Caroline and I countered that we’d never seen these men before an hour ago and they were a pair of shifty liars. We have been looking with other simsars, but it’s true we’d not seen these two before. I don’t know when Caroline’s friends disappeared but by this time they were gone, leaving us with three angry simsars.
Madame Sinai finally paid the irate bowaab/simsars off but looked pretty displeased with us. Then, unfortunately the very next building she took us to visit was the one with the Lady Diana Portrait Rug simsar. We’d spent an hour and a half the previous evening waiting to be shown something in that building and they had been unable to produce the key for some reason – but instead of telling us to come back later, when they could give us the key, they just kept us waiting, saying ten more minutes, ten more minutes, ten more minutes. Of course the second we walked in with Madame Sinai they were all over us, saying we were going behind their backs.
Madame Sinai turned to us again, saying, “Look, every building I take you to they say you’ve already been and seen things with them. How can I do a deal with you, we’ll have to cut these people in?!”
At this point I was incredibly pissed off. I was already angry at having waited an hour and a half the previous evening only to be shown nothing at all. How could they possibly think we were going behind their backs to see something that they hadn’t even shown us? Why were we being taken to the same eight apartments over and over by different simsars? How were we supposed to know they were all going to show us the same apartments? In what way had we been dishonest? We were just looking for an apartment and we were going to look with anybody who had something to show us – and if they didn’t have anything to show us, why should we waste our time?
I began yelling.

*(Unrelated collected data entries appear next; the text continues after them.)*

-- ==== Sys2Proof/Laws/PerInstr.lean ====
section
/-! SUPPORT. Per-instruction laws, one lemma for each constructor. Family `Layout`: the words of a transaction have the
fields of spec/30_encoding.md R56 and R63, and a payload stands after `WRDIN` alone (R57). -/

namespace Sys2Proof.Laws.Layout

/-- The fields `rw`, `z`, `regno`, `d8` of a transaction's word (R56; register numbers of spec/20_memory.md R39). -/
def fields : Instr → Bool × Bool × Regno × Byte
  | .reset => (true, true, 0x00#6, 0x00#8)
  | .keygen => (true, false, 0x00#6, 0x01#8)
  | .enc => (true, false, 0x00#6, 0x02#8)
  | .dec => (true, false, 0x00#6, 0x03#8)
  | .flush => (true, false, 0x00#6, 0x04#8)
  | .clr => (true, false, 0x00#6, 0x05#8)
  | .wrcmd c => (true, false, 0x00#6, c)
  | .push b => (true, false, 0x02#6, b)
  | .wrdin _ => (true, false, 0x03#6, 0x00#8)
  | .malformed83 x => (true, false, 0x03#6, x)
  | .rdStatus => (false, false, 0x01#6, 0x00#8)
  | .rdDout => (false, false, 0x04#6, 0x00#8)
  | .rdKey => (false, false, 0x05#6, 0x00#8)
  | .rdObyte i => (false, false, 0b001#3 ++ i, 0x00#8)
  | .rdSk i => (false, false, 0b01#2 ++ i, 0x00#8)
  | .rdN n => (false, false, n, 0x00#8)
  | .malformedRead n d => (false, false, n, d)
  | .wrN n b => (true, false, n, b)
  | .malformedZ rw n d => (rw, true, n, d)

/-- How many payload words follow (R57). -/
def payloadLength : Instr → Nat
  | .wrdin _ => 4
  | _ => 0

/-- The words of `i` are one word of its fields and then its payload. -/
def Statement (i : Instr) : Prop :=
  ∃ payload : List TWord, payload.length = payloadLength i ∧
    encode i = wordOf (fields i).1 (fields i).2.1 (fields i).2.2.1 (fields i).2.2.2 :: payload

theorem reset : Statement .reset := ⟨[], rfl, by decide⟩

theorem keygen : Statement .keygen := ⟨[], rfl, by decide⟩

theorem enc : Statement .enc := ⟨[], rfl, by decide⟩

theorem dec : Statement .dec := ⟨[], rfl, by decide⟩

theorem flush : Statement .flush := ⟨[], rfl, by decide⟩

theorem clr : Statement .clr := ⟨[], rfl, by decide⟩

theorem wrcmd (c : Byte) : Statement (.wrcmd c) := ⟨[], rfl, by revert c; decide⟩

theorem push (b : Byte) : Statement (.push b) := ⟨[], rfl, by revert b; decide⟩

theorem wrdin (v : Block) : Statement (.wrdin v) := by
  refine ⟨(encode (.wrdin v)).tail, rfl, ?_⟩
  rw [show wordOf (fields (.wrdin v)).1 (fields (.wrdin v)).2.1 (fields (.wrdin v)).2.2.1 (fields (.wrdin v)).2.2.2 =
    0x8300#16 by change wordOf true false 0x03#6 0x00#8 = _; decide]
  rfl

theorem malformed83 (x : Byte) : Statement (.malformed83 x) := ⟨[], rfl, by revert x; decide⟩

theorem rdStatus : Statement .rdStatus := ⟨[], rfl, by decide⟩

theorem rdDout : Statement .rdDout := ⟨[], rfl, by decide⟩

theorem rdKey : Statement .rdKey := ⟨[], rfl, by decide⟩

theorem rdObyte (i : BitVec 3) : Statement (.rdObyte i) := ⟨[], rfl, by revert i; decide⟩

theorem rdSk (i : BitVec 4) : Statement (.rdSk i) := ⟨[], rfl, by revert i; decide⟩

theorem rdN (n : Regno) : Statement (.rdN n) := ⟨[], rfl, by revert n; decide⟩

theorem malformedRead (n : Regno) (d : Byte) : Statement (.malformedRead n d) := by
  refine ⟨[], rfl, congrArg (· :: []) ?_⟩
  change _ = wordOf false false n d
  unfold wordOf
  rw [show (BitVec.ofBool false ++ BitVec.ofBool false : BitVec (1 + 1)) = 0b00#2 from rfl]

theorem wrN (n : Regno) (b : Byte) : Statement (.wrN n b) := by
  refine ⟨[], rfl, congrArg (· :: []) ?_⟩
  change _ = wordOf true false n b
  unfold wordOf
  rw [show (BitVec.ofBool true ++ BitVec.ofBool false : BitVec (1 + 1)) = 0b10#2 from rfl]

theorem malformedZ (rw : Bool) (n : Regno) (d : Byte) : Statement (.malformedZ rw n d) := ⟨[], rfl, rfl⟩

end Sys2Proof.Laws.Layout
end

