/-- A well-formed term for the write of a command's opcode is the command's own row (R61, R63). -/
theorem eq_row_of_wellFormed {i row : Instr} {c : Byte} (hc : isCommandOpcode c = true)
    (hi : i = row ∨ i = .wrcmd c ∨ i = .wrN 0x00#6 c) (hw : i.wellFormed = true) : i = row := by
  obtain rfl | rfl | rfl := hi
  · rfl
  · simp [Instr.wellFormed, hc] at hw
  · exact absurd hw (by simp [Instr.wellFormed, isBadWrite])

theorem keygenCommand_effect (i : Instr) (s : State) : Effect i s (keygenCommand s) := by
  obtain ⟨-, h⟩ | ⟨-, -, h⟩ | ⟨hk, -, k, -, h⟩ := keygenCommand_cases s <;> rw [h]
  · exact .failed _ _ nofun
  · exact .failed _ _ nofun
  · exact .keyLoaded k hk

theorem cipherCommand_effect {i : Instr} (f : Block → Schedule → Block) (s : State)
    (hi : i.wellFormed = true → i = .enc ∨ i = .dec) : Effect i s (cipherCommand f s) := by
  obtain ⟨-, h⟩ | ⟨-, -, h⟩ | ⟨hk, -, b, -, h⟩ := cipherCommand_cases f s <;> rw [h]
  · exact .failed _ _ fun _ => hi
  · exact .failed _ _ fun _ => hi
  · exact .ciphered _ hi hk

/-- Every transaction that completes had one of the effects. -/
theorem exec_effect {i : Instr} {s t : State} (h : exec i s = .next t) : Effect i s t := by
  obtain ⟨hi, rfl⟩ | ⟨rfl, -⟩ | ⟨rfl, hi⟩ | ⟨rfl, hi⟩ | ⟨rfl, -⟩ | ⟨rfl, hi⟩ | ⟨c, -, rfl, -⟩ | ⟨b, rfl, -⟩ |
    ⟨v, -, rfl⟩ | ⟨v, rfl, -⟩ | ⟨n, -, -, rfl⟩ | ⟨n, b, -, -, rfl⟩ := exec_next_cases h
  · exact .reset hi
  · exact keygenCommand_effect i s
  · exact cipherCommand_effect _ s fun hw => .inl (eq_row_of_wellFormed (by decide) hi hw)
  · exact cipherCommand_effect _ s fun hw => .inr (eq_row_of_wellFormed (by decide) hi hw)
  · exact .flushed
  · exact .clear hi
  · exact .failed _ _ nofun
  · exact .pushed b
  · exact .loaded v
  · exact .valueRead v
  · exact .failed _ _ nofun
  · exact .failed _ _ nofun

/-! ## The invariants of R35 -/

/-- The codes of R126 are 1 to 5. -/
theorem EngineError.code_le_five (e : EngineError) : e.code ≤ 5#3 := by
  cases e <;> decide

@[simp] theorem EngineError.code_ne_zero (e : EngineError) : e.code ≠ 0#3 := by
  cases e <;> decide

theorem engineInv_resetRegisters (s : State) : EngineInv (resetRegisters s) where
  scheduleOfKey := nofun
  emptyWithoutKey _ := ⟨rfl, rfl, rfl, rfl⟩
  resultNeedsKey := nofun
  bufferZeroAbove i _ := by simp
  errAtMostFive := by simp
  errRaisesFlag := by simp

/-- The host's record is in no invariant. -/
theorem EngineInv.withHostRecord {s : State} (h : EngineInv s) (ws : List TWord) (as : List Answer) :
    EngineInv { s with trace := ws, answers := as } :=
  { h with }

theorem EngineInv.answer {s : State} (h : EngineInv s) (a : Answer) : EngineInv (answer a s) :=
  h.withHostRecord _ _

theorem engineInv_clearCommand (s : State) : EngineInv (clearCommand s) :=
  (engineInv_resetRegisters s).answer .ok

/-- An operation on the buffer alone keeps the invariants when it keeps item 4. -/
theorem EngineInv.withBuffer {s : State} (h : EngineInv s) {buf : Vector Byte 8} {n : BitVec 4}
    (hbuf : ∀ i : Fin 8, min n.toNat 8 ≤ i.val → buf[i] = 0#8) : EngineInv { s with ibuf := buf, ilen := n } :=
  { h with bufferZeroAbove := hbuf }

I yelled and yelled at the man who accused us of double-crossing him. I knew he probably didn’t understand what I was saying but I yelled anyway. And then I stalked off, hoping to be through with all these complications and troubles, though completely unsure how I was going to find an apartment if all the simsars refuse to deal with me. I stomped on down the street, feeling like I was going to cry again, at a loss.
I did cry. But when Caroline called me to say the problem had been sorted, I went back to look at the place. When I arrived at the building the angry man wanted to get on the elevator with me. I refused in my firmest (and simplest) Arabic. I started crying in the elevator.
Eventually Madame Sinai agreed to show us several different things including one apartment we’d seen before. This apartment to me is THE ONE. It’s nothing extravagant, just beautifully situated on a quiet street with nice views and a light, airy feel. Nice kitchen. They want more than we want to pay for it, of course. The owner won’t budge on the price, and I suspect Madame Sinai is not tempted to bargain very hard on our behalf.
Part of me doesn’t want to do business with any of these people. I don’t like them, I don’t like dealing with them, I’m frustrated by only understanding about half the conversation, and I really don’t like being trated like a stupid crook. But I suppose they feel the same way.
The worst part of all this is I can feel myself becoming the arrogant expat, growing easily irritated, yelling at people in English, losing face and saying things like, “Well, that’s not how it works in America…” And that really does make me feel like a bad person or at least someone extremely ill-prepared to live outside my own little home comforts, my American habitat.